How sad is it that it took me all day to figure this out, heck it took me all these years to learn how to better stop and listen rather than give advice or coach at times. I am so proud of my father he never yells at me or at the situation he simply just takes the direction and tries to make the best of it. He is so strong and i hope that i am doing him proud. We pedaled up so many hills today and each time he just kept trying to do his very best. With each passing mile i realized how much it was taking out of him to do this incredible feat. How much each pedal stroke he had to focus on what was going on. I noticed this about a week ago and wanted to challenge myself to feel in some small way the challenges that he was facing in pedaling up these hills. So for the past week i have been riding all the miles in only the big ring. This has been tough and i can really gain some understanding of what a conserted effort it takes to ride each mile that he has. Many times today i wanted to stop and just give in, then i would realize that my dad was there and that he wanted to keep going. So i decided that we would ride until we needed to stop.

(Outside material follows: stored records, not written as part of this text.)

-- ==== Sys2Proof/Laws/State.lean ====
section
/-! SUPPORT. What the updates of State leave in each field: one lemma per field per update, so that no proof unfolds a record update;
and what a part of a table reads as after one. -/

namespace Sys2Proof.Machine

open Sys2Proof

/-! ### withClock -/

@[simp] theorem State.withClock_pending (s : State) (f : Clock → Clock) : (s.withClock f).pending = s.pending := rfl
@[simp] theorem State.withClock_free (s : State) (f : Clock → Clock) : (s.withClock f).free = s.free := rfl
@[simp] theorem State.withClock_power (s : State) (f : Clock → Clock) : (s.withClock f).power = s.power := rfl
@[simp] theorem State.withClock_clock (s : State) (f : Clock → Clock) : (s.withClock f).clock = f s.clock := rfl
@[simp] theorem State.withClock_islands (s : State) (f : Clock → Clock) : (s.withClock f).islands = s.islands := rfl
@[simp] theorem State.withClock_evr (s : State) (f : Clock → Clock) : (s.withClock f).evr = s.evr := rfl
@[simp] theorem State.withClock_mode (s : State) (f : Clock → Clock) : (s.withClock f).mode = s.mode := rfl
@[simp] theorem State.withClock_link (s : State) (f : Clock → Clock) : (s.withClock f).link = s.link := rfl
@[simp] theorem State.withClock_parts (s : State) (f : Clock → Clock) : (s.withClock f).parts = s.parts := rfl
@[simp] theorem State.withClock_rings (s : State) (f : Clock → Clock) : (s.withClock f).rings = s.rings := rfl
@[simp] theorem State.withClock_jobs (s : State) (f : Clock → Clock) : (s.withClock f).jobs = s.jobs := rfl
@[simp] theorem State.withClock_nextJob (s : State) (f : Clock → Clock) : (s.withClock f).nextJob = s.nextJob := rfl
@[simp] theorem State.withClock_intake (s : State) (f : Clock → Clock) : (s.withClock f).intake = s.intake := rfl
@[simp] theorem State.withClock_disp (s : State) (f : Clock → Clock) : (s.withClock f).disp = s.disp := rfl
@[simp] theorem State.withClock_lanes (s : State) (f : Clock → Clock) : (s.withClock f).lanes = s.lanes := rfl
@[simp] theorem State.withClock_meter (s : State) (f : Clock → Clock) : (s.withClock f).meter = s.meter := rfl
@[simp] theorem State.withClock_guards (s : State) (f : Clock → Clock) : (s.withClock f).guards = s.guards := rfl
@[simp] theorem State.withClock_guardSt (s : State) (f : Clock → Clock) : (s.withClock f).guardSt = s.guardSt := rfl
@[simp] theorem State.withClock_tamper (s : State) (f : Clock → Clock) : (s.withClock f).tamper = s.tamper := rfl
@[simp] theorem State.withClock_mgmt (s : State) (f : Clock → Clock) : (s.withClock f).mgmt = s.mgmt := rfl
@[simp] theorem State.withClock_keys (s : State) (f : Clock → Clock) : (s.withClock f).keys = s.keys := rfl
@[simp] theorem State.withClock_rng (s : State) (f : Clock → Clock) : (s.withClock f).rng = s.rng := rfl
@[simp] theorem State.withClock_dma (s : State) (f : Clock → Clock) : (s.withClock f).dma = s.dma := rfl
@[simp] theorem State.withClock_code (s : State) (f : Clock → Clock) : (s.withClock f).code = s.code := rfl
@[simp] theorem State.withClock_vault (s : State) (f : Clock → Clock) : (s.withClock f).vault = s.vault := rfl
@[simp] theorem State.withClock_verb (s : State) (f : Clock → Clock) : (s.withClock f).verb = s.verb := rfl
@[simp] theorem State.withClock_appr (s : State) (f : Clock → Clock) : (s.withClock f).appr = s.appr := rfl
@[simp] theorem State.withClock_tag (s : State) (f : Clock → Clock) : (s.withClock f).tag = s.tag := rfl
@[simp] theorem State.withClock_life (s : State) (f : Clock → Clock) : (s.withClock f).life = s.life := rfl
@[simp] theorem State.withClock_stood (s : State) (f : Clock → Clock) : (s.withClock f).stood = s.stood := rfl
@[simp] theorem State.withClock_gls (s : State) (f : Clock → Clock) : (s.withClock f).gls = s.gls := rfl
@[simp] theorem State.withClock_mem (s : State) (f : Clock → Clock) : (s.withClock f).mem = s.mem := rfl
@[simp] theorem State.withClock_codeFlash (s : State) (f : Clock → Clock) : (s.withClock f).codeFlash = s.codeFlash := rfl
@[simp] theorem State.withClock_barMem (s : State) (f : Clock → Clock) : (s.withClock f).barMem = s.barMem := rfl
@[simp] theorem State.withClock_hostMem (s : State) (f : Clock → Clock) : (s.withClock f).hostMem = s.hostMem := rfl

I know i need to stop taking my health for granted because tomorrow it may change.
I dont know if I have ever told anyone why i started calling my dad PoP's all these years ago. I have always had a good relationship with my dad. Like all teens we had our disagreemnts as i was trying to find my own way. I went to college, moved away and realized how much i had learned from my dad. When i would come home i saw how close my brother was with him and wanted to kind of re kindle or build a new relationship of sorts. Calling him POP's was my way of starting this. I think that over the years we have grown closer and have realized how much we are alike. I am proud to be his son.